The stadium underwent minor renovations to its locker rooms and stands in 2001, which included the installation of a field watering system and of 700 blue seats (to match Siracusa's colors) in the grandstand. During this renovation, the stadium also added a west curve of seats, which restored the capacity back up to its current number.

In 2006, the stadium underwent further renovations, including the installation of better lights, the installation of a sound system, and the installation of new grass. Along with the renovation, a synthetic turf field was built nearby for practices and the youth squad, named after former Siracusa manager Paul Quattropani.

In 2007, the grandstand was named after a young Siracusa striker, Corrado Siringo, who died in a car accident earlier that year.

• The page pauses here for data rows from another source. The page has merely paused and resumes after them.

-- ==== Sys2Proof/Machine/Commands.lean ====
section
/-! DEFINITION. Queue commands other than STEP: CONTEXT, COPY, GRAMMAR, FENCE and TIMER, their completion and their timeout
(R309 to R318, R496). -/

namespace Sys2Proof.Machine

/-! ## CONTEXT (R190, R191, R195 to R198, R211, R318) -/

/-- Whether an FP32 word lies between two others. -/
def between (lo hi x : Word) : Bool := !(fp32 x).lt (fp32 lo) && !(fp32 hi).lt (fp32 x) && fp32 x != .nan

/-- The parameters of a block (R211). -/
def paramsOf (b : Bytes) : Params :=
  let w (o : Nat) : Word := BitVec.ofNat 32 (field b o 4)
  { seed := BitVec.ofNat 64 (field b 0 8), temp := w 8, topP := w 0xC, topK := field b 0x10 2, window := field b 0x12 2
    rho := w 0x14, alpha := w 0x18, vocab := field b 0x1C 4, grammar := field b 0x20 1, report := bit (field b 0x21 1) 0
    gstate := w 0x24 }

/-- Whether a parameter block keeps R211, with the grammar that its slot holds; with no grammar (0xFF) any grammar state is accepted and stored, as it
is while the slot is empty (DESIGN CHOICE, log 184). -/
def validParams (s : State) (p : Nat) (b : Bytes) : Bool :=
  let q := paramsOf b
  ((fp32 q.temp).eq (.fin 0 0) || between 0x3C23_D70A 0x42C8_0000 q.temp) &&
    between 0 0x3F80_0000 q.topP && !(fp32 q.topP).eq (.fin 0 0) && decide (q.topK ≤ 256) && decide (q.window ≤ 4096) &&
    between 0x3F80_0000 0x4120_0000 q.rho && between 0xC120_0000 0x4120_0000 q.alpha &&
    decide (16 ≤ q.vocab ∧ q.vocab ≤ 262144) && q.vocab % 16 == 0 && (decide (q.grammar ≤ 15) || q.grammar == 0xFF) &&
    decide (field b 0x21 1 ≤ 1) && zeros b 0x22 2 && zeros b 0x28 24 &&
    (match s.grammar p q.grammar with
    | some g => q.gstate == 0xFFFF_FFFF || decide (q.gstate.toNat < g.states)
    | none => true)

/-- The parameter block of an OPEN or SET: a status, or the parameters. -/
def readParams (s : State) (p : Nat) (c : Cmd) : State × (Byte ⊕ Params) :=
  let a := c.at 0x18 8
  if !s.inPlain p a 64 then (s, .inl stRange)
  else match readRange 9 s p a 64 with
    | (s, st, b) =>
      if st ≠ stOk then (s, .inl st)
      else if validParams s p b then (s, .inr (paramsOf b)) else (s, .inl stParam)

/-- The preload record of an OPEN: a status, or N and the tokens, oldest first (R310). -/
def readPreload (s : State) (p : Nat) (c : Cmd) (v : Nat) : State × (Byte ⊕ (Dword × List Word)) :=
  let a := c.at 0x20 8
  if a = 0 then (s, .inr (0, []))
  else if !s.inPlain p a 16 then (s, .inl stRange)
  else match readRange 9 s p a 16 with
    | (s, st, h) =>
      let n := field h 8 4
      if st ≠ stOk then (s, .inl st)
      else if 4096 < n ∨ !zeros h 0xC 4 then (s, .inl stParam)
      else if !s.inPlain p a (16 + 4 * n) then (s, .inl stRange)
      else match readRange 9 s p (a + 16) (4 * n) with
        | (s, st, bs) =>
          let ts := (List.range n).map fun i => BitVec.ofNat 32 (field bs (4 * i) 4)
          if st ≠ stOk then (s, .inl st)
          else if ts.any fun t => decide (v ≤ t.toNat) then (s, .inl stParam)
          else (s, .inr (BitVec.ofNat 64 (field h 0 8), ts))

/-- Whether the two frames that an OPEN is to take for its record wait for a channel that is being retrained (R190, R366). -/
def openWaits (s : State) (p : Nat) : Bool :=
  match takeFrames s p 2 with
  | some (fs, _) => fs.any fun f => retraining s (f * pageSize) pageSize
  | none => false

/-- Whether an OPEN or SET waits for a channel that is being retrained: for its parameter block, for an OPEN's preload record, or for the record that it
writes (R366). -/
def paramsWait (s : State) (p : Nat) (c : Cmd) : Bool :=
  let a := c.at 0x20 8
  s.raising.retrain.isSome && (rangeWaits s p (c.at 0x18 8) 64 ||
    if c.op = 1 then openWaits s p || (a != 0 && rangeWaits s p a (16 + 4 * leNat (plainBytes s p (a + 8) 4)))
    else recordWaits s (c.at 0x10 2))

/-- A CONTEXT command of queue `q` with op `op`: the number is checked, then the state, and then `run` acts (R318). -/
def contextCmd (q op : Nat) (ok : CtxState → Bool) (s : State) (run : Nat → Nat → Cmd → State → State) : State :=
  dispatch q 1 op s fun p c s =>
    let x := c.at 0x10 2
    if !s.ownsCtx p x then finish s q c.seq { status := stParam }
    else if !ok (s.ctx x).state then finish s q c.seq { status := stConflict }
    else run p x c s

/-- OPEN: a FREE context takes its parameters, its preload and two frames for its record, and is PARKED (R190, R191, R211, R310,
R318). -/
def execOpenCtx (q : Fin 4096) (s : State) : Host.Outcome State Fault Refusal :=
  .next (contextCmd q 1 (· == .free) s fun p x c s =>
    let fail (s : State) (st : Byte) : State := finish s q c.seq { status := st }
    if paramsWait s p c then hold s p q c
    else match readParams s p c with
    | (s, .inl st) => fail s st
    | (s, .inr ps) =>
      match readPreload s p c ps.vocab with
      | (s, .inl st) => fail s st
      | (s, .inr (n, ts)) =>
        match takeFrames s p 2 with
        | some ([a, b], s) =>
          finish (s.setCtx x { state := .parked, part := p, params := ps, n, ring := ts, gstate := ps.gstate, record := some (a, b) })
            q c.seq {}
        | _ => fail s stNoFrames)

/-- Whether an access in progress may hold a translation into a slot's window: a started COPY with a rack address of this module, or a request that
a station serves and whose access is due (R196, R423). -/
def State.spanBusy (s : State) (p slot : Nat) : Bool :=
  let touches (a n : Nat) : Bool := (s.spanPages p a n).any (s.windowOf p slot)
  let copies (c : Cmd) (kind addr : Nat) : Bool :=
    c.at kind 1 == 3 && match rackEnd s (c.at 0x26 1) (c.at addr 8) with
      | some (.here a) => touches a (c.at 0x20 4)
      | _ => false
  (s.cmdsOf p).any (fun (_, c) => c.copying && (copies c 0x24 0x10 || copies c 0x25 0x18)) ||
    s.net.serving.any fun v => v.part == p && v.due.isSome && touches (bits v.h.addr.toNat 0 42) v.h.len.toNat

/-- A PARKED context bound to a slot; the slot's window leaves every slice of the cache first (R195, R318). -/
def bindTo (s : State) (p q x k : Nat) (c : Cmd) : State :=
  let s := unbindWindow s p k
  finish (s.setCtx x { s.ctx x with state := .bound, slot := some k }) q c.seq { result := BitVec.ofNat 32 k }

/-- BIND: a PARKED context is BOUND at the slot named, or NO_SLOT (R318); it waits while an access addresses the slot's window (R196). -/
def execBind (q : Fin 4096) (s : State) : Host.Outcome State Fault Refusal :=
  .next (contextCmd q 2 (· == .parked) s fun p x c s =>
    let k := c.at 0x12 2
    if (s.boundTo p k).isSome then finish s q c.seq { status := stNoSlot }
    else if s.spanBusy p k then hold s p q c
    else bindTo s p q x k c)

/-- RESUME: a PARKED context is BOUND at the lowest free windowed slot, or NO_SLOT (R318); it waits while an access addresses the slot's window
(R196). -/
def execResume (q : Fin 4096) (s : State) : Host.Outcome State Fault Refusal :=
  .next (contextCmd q 3 (· == .parked) s fun p x c s =>
    match (List.range (s.getN Obj.partWindows (p + 1))).find? fun k => (s.boundTo p k).isNone with
    | some k => if s.spanBusy p k then hold s p q c else bindTo s p q x k c
    | none => finish s q c.seq { status := stNoSlot })

/-- Whether a COPY that names a context and was accepted before number `n` has not completed (R314). -/
def State.copyWaits (s : State) (p x n : Nat) : Bool :=
  (s.cmdsOf p).any fun (_, d) => d.cls == 3 && !d.isDone && decide (d.seq < n) && d.named.contains x

/-- A command's phase replaced. -/
def State.setPhase (s : State) (q seq : Nat) (ph : CmdPhase) : State :=
  let y := s.queue q
  s.setQueue q { y with cmds := y.cmds.map fun d => if d.seq = seq then { d with phase := ph } else d }

/-- A waiting PARK or CLOSE completes, unless a COPY still holds it: PARK gives the slot released; CLOSE gives its context up
(R198, R313, R314, R318). -/
def finishWaiting (s : State) (p q : Nat) (c : Cmd) (slot upTo : Nat) : State :=
  let x := c.at 0x10 2
  if s.copyWaits p x upTo then s
  else if c.op = 5 then finish (closeCtx s x) q c.seq {}
  else finish s q c.seq { result := BitVec.ofNat 32 slot }

/-- PARK or CLOSE dispatched: the context leaves its slot and takes its new state at once (R314, R318); while an access holds a translation into
the slot's window, the command waits before it starts (R423). -/
def leaveSlot (s : State) (p q x : Nat) (c : Cmd) (st : CtxState) (slot : Nat) : State :=
  let v := s.ctx x
  if (v.slot.map (s.spanBusy p)).getD false then hold s p q c else
  let s := match v.slot with
    | some k => unbindWindow s p k
    | none => s
  let s := (start s q c).setCtx x { v with state := st, slot := none }
  let upTo := (s.part p).order
  finishWaiting (s.setPhase q c.seq (.waiting slot upTo)) p q c slot upTo

/-- PARK: a BOUND context becomes PARKED and its slot is free (R197, R318). -/
def execPark (q : Fin 4096) (s : State) : Host.Outcome State Fault Refusal :=
  .next (contextCmd q 4 (· == .bound) s fun p x c s => leaveSlot s p q x c .parked ((s.ctx x).slot.getD 0))

/-- CLOSE: a context becomes CLOSING, and FREE once no earlier COPY names it (R198, R314, R318). -/
def execClose (q : Fin 4096) (s : State) : Host.Outcome State Fault Refusal :=
  .next (contextCmd q 5 (fun st => st == .bound || st == .parked || st == .faulted) s fun p x c s =>
    leaveSlot s p q x c .closing (if (s.ctx x).state = .faulted then 1 else 0))

/-- SET: a BOUND or PARKED context's parameters and grammar state are replaced (R211, R318). -/
def execSetParams (q : Fin 4096) (s : State) : Host.Outcome State Fault Refusal :=
  .next (contextCmd q 6 (fun st => st == .bound || st == .parked) s fun p x c s =>
    if paramsWait s p c then hold s p q c
    else match readParams s p c with
    | (s, .inl st) => finish s q c.seq { status := st }
    | (s, .inr ps) => finish (s.setCtx x { s.ctx x with params := ps, gstate := ps.gstate }) q c.seq {})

In December 2008, the canopy roof over the Central Tribune grandstand was demolished after the local Municipal authority had declared it unsafe for the public.

During 2009, further structural interventions were carried out, as requested by the Lega Pro inspector and which concerned the installation of plexiglass fences in all sectors of the stadium; the construction of the security room where CCTV cameras connected to the Police Headquarters are installed; the resizing of the pitch according to the parameters required by the professional championships; the extension of the West Curve; the expansion of the Guest Sector in the East Curve to 500 seats, and finally the creation of new emergency exits. After 2010, other decorative interventions were carried out to give a definitive image to the historic stadium, such as the reconstruction of a new canopy roof over the Central Tribune, rebuilt according to the parameters of the previous structure at the behest of the Superintendence which judged it to be of historical architectural importance.